A London startup called Basecamp Research has raised $60 million to build an AI agent that specializes in biology and natural biodiversity.

Basecamp Research Co-Founders Glen Gowers and Oliver Vince; Photo: Elizabeth Dalziel
Basecamp Research Co-Founders Glen Gowers and Oliver Vince; Photo: Elizabeth Dalziel

“There is an enormous data gap that exists today where people are training [biology] models,” said Glen Gowers, the co-founder and CEO of Basecamp Research, in an interview. “Some of the top pharma companies in the world are training models that simply don’t see enough of the natural world.”

According to Gowers, Basecamp Research has secured more than 100 partnerships with organizations across 25 countries, 15 of which are using its AI to build new and sustainable products. For example, Procter & Gamble uses models to design detergent enzymes to clean stains at cold temperatures.

Though there are many books and data in the field of biology, much of that data is outdated, unstructured, or inconsistent. For this reason, Basecamp Research is meticulously gathering primary data first-hand to build its AI models.

“We use a combination of exploration — literally going around the world to pick up data, understand hot springs, volcanoes, those sorts of things — and combine that with an artificial intelligence program that is focused purely on training massive language models to build, effectively, a ‘ChatGPT’ for nature,” Gowers said.

The company has also gathered what may be the “largest compute cluster” dedicated to the natural world to power the model. The goal is to create an AI system that will be capable of better insights and inquiries into the field of biology than any human simply because it can house so much knowledge.

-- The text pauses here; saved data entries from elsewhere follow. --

-- ==== Sys2Proof/Decode.lean ====
section
/-!
DEFINITION. Instructions as bytes: a total decoder that rejects by name, and after it the encoder.

No source binds the operations to a bus (00_scope.md R9, `BusBinding`), so the byte form of the CMD rows is the
model's own (log entry 1), built on what the spec does give: an operation is its operation code (30_encoding.md R71)
"followed by the operand bytes that go on the wire" (95_test_vectors.md section 3). A 16-bit operand stands most
significant byte first (20_memory.md R40), an enumerated operand is one byte holding its code in listing order, and a
byte sequence of any length is a run of `01 b` pairs closed by `00`. The HDR rows have their wire form: the marker
`0xA5`, the header byte, and the fields of 30_encoding.md R62 or R63.
-/

namespace Sys2Proof

/-- Why bytes are no instruction. -/
inductive DecodeError where
  /-- The bytes end inside an instruction. -/
  | truncated
  /-- The first byte is neither an operation code (0 to 7) nor the marker `0xA5`. -/
  | unknownSelector (b : Byte)
  /-- A category operand above 3 (30_encoding.md R72: not expressible on transmit). -/
  | badCategory (b : Byte)
  /-- A variant operand above 1. -/
  | badVariant (b : Byte)
  /-- A priority operand above 3. -/
  | badPriority (b : Byte)
  /-- A kind operand above 5. -/
  | badKind (b : Byte)
  /-- A mark other than `00` and `01` inside a byte-sequence operand. -/
  | badSequenceMark (b : Byte)
deriving DecidableEq, Repr

/-- What a decoder of `α` answers on a byte string: the value and the bytes after it, or the reason. -/
abbrev Decoding (α : Type) := Except DecodeError (α × List Byte)

/-! ### Bytes of a 16-bit value -/

/-- `v[15:8]`. -/
def hiByte (v : BitVec 16) : Byte := v.extractLsb' 8 8

/-- `v[7:0]`. -/
def loByte (v : BitVec 16) : Byte := v.extractLsb' 0 8

/-- `(hi << 8) | lo`. -/
def joinBytes (hi lo : Byte) : BitVec 16 := hi ++ lo

/-! ### Codes of the enumerated types as the opcode table writes them (30_encoding.md R64 to R66, R95) -/

/-- The category of a two-bit code (`HDR[5:4]` when `HDR[7:6]` is zero). -/
def categoryOfBits (c : BitVec 2) : Category :=
  if c = 0 then .command else if c = 1 then .status else if c = 2 then .cooperation else .extended

/-- The two-bit code of a category. -/
def categoryBits : Category → BitVec 2
  | .command => 0
  | .status => 1
  | .cooperation => 2
  | .extended => 3

/-- The variant of `HDR[3]`: 0 Standard, 1 Compatible. -/
def variantOfBit (b : Bool) : Variant := if b then .compatible else .standard

/-- `HDR[3]` of a variant. -/
def variantBit : Variant → Bool
  | .standard => false
  | .compatible => true

/-- The priority of `HDR[2:1]`. -/
def priorityOfBits (c : BitVec 2) : Priority :=
  if c = 0 then .low else if c = 1 then .normal else if c = 2 then .high else .critical

/-- `HDR[2:1]` of a priority. -/
def priorityBits : Priority → BitVec 2
  | .low => 0
  | .normal => 1
  | .high => 2
  | .critical => 3

/-- The header byte of the table: `cat[7:4] var[3] pri[2:1] rsv[0]`. -/
def tableHeader (cat : BitVec 4) (var : Variant) (pri : Priority) (rsv : Bool) : Byte :=
  cat ++ BitVec.ofBool (variantBit var) ++ priorityBits pri ++ BitVec.ofBool rsv

/-! ### Operand forms of the request port (log entry 1) -/

/-- A byte-sequence operand: pairs `01 b`, closed by `00`. -/
def decodeSeq : List Byte → Decoding (List Byte)
  | [] => .error .truncated
  | [m] => if m = 0 then .ok ([], []) else if m = 1 then .error .truncated else .error (.badSequenceMark m)
  | m :: b :: rest =>
    if m = 0 then .ok ([], b :: rest)
    else if m = 1 then
      match decodeSeq rest with
      | .ok (bs, rest') => .ok (b :: bs, rest')
      | .error e => .error e
    else .error (.badSequenceMark m)

/-- A category operand, one byte. -/
def decodeCategory (b : Byte) : Except DecodeError Category :=
  if b.toNat < 4 then .ok (categoryOfBits (b.extractLsb' 0 2)) else .error (.badCategory b)

/-- A variant operand, one byte. -/
def decodeVariant (b : Byte) : Except DecodeError Variant :=
  if b.toNat < 2 then .ok (variantOfBit (b.getLsbD 0)) else .error (.badVariant b)

/-- A priority operand, one byte. -/
def decodePriority (b : Byte) : Except DecodeError Priority :=
  if b.toNat < 4 then .ok (priorityOfBits (b.extractLsb' 0 2)) else .error (.badPriority b)

/-- A kind operand, one byte, in the order of 41_classifier.md R95. -/
def decodeKind (b : Byte) : Except DecodeError Kind :=
  if b = 0 then .ok .key
  else if b = 1 then .ok .pointerMotion
  else if b = 2 then .ok .indicatorState
  else if b = 3 then .ok .batteryLevel
  else if b = 4 then .ok .configSync
  else if b = 5 then .ok .coordination
  else .error (.badKind b)

/-- An instruction whose only operand is a byte sequence. -/
def decodeWithSeq (make : List Byte → Instr) (rest : List Byte) : Decoding Instr :=
  match decodeSeq rest with
  | .ok (bs, rest') => .ok (make bs, rest')
  | .error e => .error e

/-- The operands of CLASSIFY. -/
def decodeClassify : List Byte → Decoding Instr
  | [] => .error .truncated
  | k :: rest =>
    match decodeKind k with
    | .ok kind => .ok (.classify kind, rest)
    | .error e => .error e

/-- The operands of ENCODE: category, variant, priority, `dst`, payload. -/
def decodeEncode : List Byte → Decoding Instr
  | c :: v :: p :: dh :: dl :: rest =>
    match decodeCategory c, decodeVariant v, decodePriority p with
    | .ok cat, .ok var, .ok pri => decodeWithSeq (.encode cat var pri (joinBytes dh dl)) rest
    | .error e, _, _ => .error e
    | _, .error e, _ => .error e
    | _, _, .error e => .error e
  | _ => .error .truncated

/-- The operands of ENCODEI: category, variant, kind, `dst`, payload. -/
def decodeEncodei : List Byte → Decoding Instr
  | c :: v :: k :: dh :: dl :: rest =>
    match decodeCategory c, decodeVariant v, decodeKind k with
    | .ok cat, .ok var, .ok kind => decodeWithSeq (.encodei cat var kind (joinBytes dh dl)) rest
    | .error e, _, _ => .error e
    | _, .error e, _ => .error e
    | _, _, .error e => .error e
  | _ => .error .truncated

/-- An operation by its code (30_encoding.md R71), `op` being the selector byte. -/
def decodeOperation (op : Byte) (rest : List Byte) : Decoding Instr :=
  if op = 0 then .ok (.reset, rest)
  else if op = 1 then decodeWithSeq .crc4 rest
  else if op = 2 then decodeWithSeq .crc16 rest
  else if op = 3 then decodeClassify rest
  else if op = 4 then decodeEncode rest
  else if op = 5 then decodeEncodei rest
  else if op = 6 then decodeWithSeq .process rest
  else if op = 7 then .ok (.reservedOp7, rest)
  else .error (.unknownSelector op)

/-! ### Frames -/

/-- The first `n` bytes and the rest, when there are that many. -/
def takeBytes (n : Nat) (bytes : List Byte) : Option (List Byte × List Byte) :=
  if n ≤ bytes.length then some (bytes.take n, bytes.drop n) else none

/-- The Standard row of a category. -/
def standardRow (cat : Category) (pri : Priority) (rsv : Bool) (dst src : Addr) (len : Byte) (payload : List Byte)
    (crc : BitVec 16) : Instr :=
  match cat with
  | .command => .frameCommandStandard pri rsv dst src len payload crc
  | .status => .frameStatusStandard pri rsv dst src len payload crc
  | .cooperation => .frameCooperationStandard pri rsv dst src len payload crc
  | .extended => .frameExtendedStandard pri rsv dst src len payload crc

/-- The Compatible row of a category. -/
def compatibleRow (cat : Category) (pri : Priority) (rsv : Bool) (dst : Addr) (len : Byte) (payload : List Byte)
    (trl : Byte) : Instr :=
  match cat with
  | .command => .frameCommandCompatible pri rsv dst len payload trl
  | .status => .frameStatusCompatible pri rsv dst len payload trl
  | .cooperation => .frameCooperationCompatible pri rsv dst len payload trl
  | .extended => .frameExtendedCompatible pri rsv dst len payload trl

/-- The fields after the header byte `h` of a Standard frame (30_encoding.md R62). -/
def decodeStandard (h : Byte) : List Byte → Decoding Instr
  | dh :: dl :: sh :: sl :: len :: rest =>
    match takeBytes (payloadCount len) rest with
    | some (payload, c1 :: c0 :: rest') =>
      .ok (standardRow (categoryOfBits (h.extractLsb' 4 2)) (priorityOfBits (h.extractLsb' 1 2)) (h.getLsbD 0)
        (joinBytes dh dl) (joinBytes sh sl) len payload (joinBytes c1 c0), rest')
    | _ => .error .truncated
  | _ => .error .truncated

/-- The fields after the header byte `h` of a Compatible frame (30_encoding.md R63). -/
def decodeCompatible (h : Byte) : List Byte → Decoding Instr
  | dh :: dl :: len :: rest =>
    match takeBytes (payloadCount len) rest with
    | some (payload, t :: rest') =>
      .ok (compatibleRow (categoryOfBits (h.extractLsb' 4 2)) (priorityOfBits (h.extractLsb' 1 2)) (h.getLsbD 0)
        (joinBytes dh dl) len payload t, rest')
    | _ => .error .truncated
  | _ => .error .truncated

/-- The bytes after a marker: the header byte selects the row (opcode_table.json, format HDR). -/
def decodeFrame : List Byte → Decoding Instr
  | [] => .error .truncated
  | h :: rest =>
    if h.getLsbD 7 then
      .ok (.frameReservedCat8to15 (h.extractLsb' 4 3) (variantOfBit (h.getLsbD 3)) (priorityOfBits (h.extractLsb' 1 2))
        (h.getLsbD 0), rest)
    else if h.getLsbD 6 then
      .ok (.frameReservedCat4to7 (h.extractLsb' 4 2) (variantOfBit (h.getLsbD 3)) (priorityOfBits (h.extractLsb' 1 2))
        (h.getLsbD 0), rest)
    else if h.getLsbD 3 then decodeCompatible h rest
    else decodeStandard h rest

/-- The decoder: the first instruction of a byte string and the bytes after it, or why there is none. -/
def decode : List Byte → Decoding Instr
  | [] => .error .truncated
  | b :: rest => if b = 0xA5 then decodeFrame rest else decodeOperation b rest

/-! ### The encoder -/

/-- A byte-sequence operand of the request port. -/
def encodeSeq : List Byte → List Byte
  | [] => [0x00]
  | b :: bs => 0x01 :: b :: encodeSeq bs

/-- A kind operand, one byte. -/
def kindByte : Kind → Byte
  | .key => 0
  | .pointerMotion => 1
  | .indicatorState => 2
  | .batteryLevel => 3
  | .configSync => 4
  | .coordination => 5

/-- A category operand, one byte. -/
def categoryByte (c : Category) : Byte := (categoryBits c).setWidth 8

/-- A variant operand, one byte. -/
def variantByte (v : Variant) : Byte := (BitVec.ofBool (variantBit v)).setWidth 8

/-- A priority operand, one byte. -/
def priorityByte (p : Priority) : Byte := (priorityBits p).setWidth 8

/-- The bytes of a Standard frame row (30_encoding.md R62). -/
def encodeStandard (cat : Category) (pri : Priority) (rsv : Bool) (dst src : Addr) (len : Byte) (payload : List Byte)
    (crc : BitVec 16) : List Byte :=
  [0xA5, tableHeader ((categoryBits cat).setWidth 4) .standard pri rsv, hiByte dst, loByte dst, hiByte src, loByte src, len]
    ++ payload ++ [hiByte crc, loByte crc]

/-- The bytes of a Compatible frame row (30_encoding.md R63). -/
def encodeCompatible (cat : Category) (pri : Priority) (rsv : Bool) (dst : Addr) (len : Byte) (payload : List Byte)
    (trl : Byte) : List Byte :=
  [0xA5, tableHeader ((categoryBits cat).setWidth 4) .compatible pri rsv, hiByte dst, loByte dst, len] ++ payload ++ [trl]

/-- The bytes of an instruction. -/
def encode : Instr → List Byte
  | .reset => [0x00]
  | .crc4 bytes => 0x01 :: encodeSeq bytes
  | .crc16 bytes => 0x02 :: encodeSeq bytes
  | .classify kind => [0x03, kindByte kind]
  | .encode cat var pri dst payload =>
    [0x04, categoryByte cat, variantByte var, priorityByte pri, hiByte dst, loByte dst] ++ encodeSeq payload
  | .encodei cat var kind dst payload =>
    [0x05, categoryByte cat, variantByte var, kindByte kind, hiByte dst, loByte dst] ++ encodeSeq payload
  | .process newBytes => 0x06 :: encodeSeq newBytes
  | .reservedOp7 => [0x07]
  | .frameCommandStandard pri rsv dst src len payload crc => encodeStandard .command pri rsv dst src len payload crc
  | .frameCommandCompatible pri rsv dst len payload trl => encodeCompatible .command pri rsv dst len payload trl
  | .frameStatusStandard pri rsv dst src len payload crc => encodeStandard .status pri rsv dst src len payload crc
  | .frameStatusCompatible pri rsv dst len payload trl => encodeCompatible .status pri rsv dst len payload trl
  | .frameCooperationStandard pri rsv dst src len payload crc => encodeStandard .cooperation pri rsv dst src len payload crc
  | .frameCooperationCompatible pri rsv dst len payload trl => encodeCompatible .cooperation pri rsv dst len payload trl
  | .frameExtendedStandard pri rsv dst src len payload crc => encodeStandard .extended pri rsv dst src len payload crc
  | .frameExtendedCompatible pri rsv dst len payload trl => encodeCompatible .extended pri rsv dst len payload trl
  | .frameReservedCat4to7 cc var pri rsv => [0xA5, tableHeader ((1 : BitVec 2) ++ cc) var pri rsv]
  | .frameReservedCat8to15 ccc var pri rsv => [0xA5, tableHeader ((1 : BitVec 1) ++ ccc) var pri rsv]

/-! ### Words as spec/opcode_table.json numbers them -/

/-- The `n` bytes of `w`, bits 7 to 0 first. -/
def wordBytes (w : Nat) : Nat → List Byte
  | 0 => []
  | n + 1 => BitVec.ofNat 8 w :: wordBytes (w / 256) n

/-- The bytes to decode for a table word of `nbits` bits with value `w`, every later bit zero. A word of one byte is
an operation selector when its value is 0 to 7 and otherwise a header byte, which the table numbers without the
marker that precedes it on the wire (log entry 11); a longer word stands as its bytes. -/
def tableBytes (nbits w : Nat) : List Byte :=
  let bytes := wordBytes w (max 1 ((nbits + 7) / 8))
  let bytes := if nbits ≤ 8 && 8 ≤ w % 256 then 0xA5 :: bytes else bytes
  bytes ++ List.replicate 16 0x00

/-- The instruction the decoder reads from a word of the opcode table. -/
def decodeTableWord (nbits w : Nat) : Option Instr :=
  match decode (tableBytes nbits w) with
  | .ok (i, _) => some i
  | .error _ => none

/-- The bytes of exactly that instruction, or the bytes the decoder refuses. -/
def tableWordRequest (nbits w : Nat) : List Byte :=
  let bytes := tableBytes nbits w
  match decode bytes with
  | .ok (_, rest) => bytes.take (bytes.length - rest.length)
  | .error _ => bytes

end Sys2Proof
end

As backer Andy Conrad of S32, previously CEO of Verily Life Sciences at Google, says, Basecamp Research’s platform can “address questions that the biopharma industry hasn’t even known to ask.”

“So rather than something that understands the language of text or speech, [our platform] understands the language of DNA, understands the language of biology, and therefore can go past what humans can do in the biological design space,” Gowers continued. “We are traditionally very bad at understanding DNA, and therefore, these language models, if given enough data, can really, really, really excel.”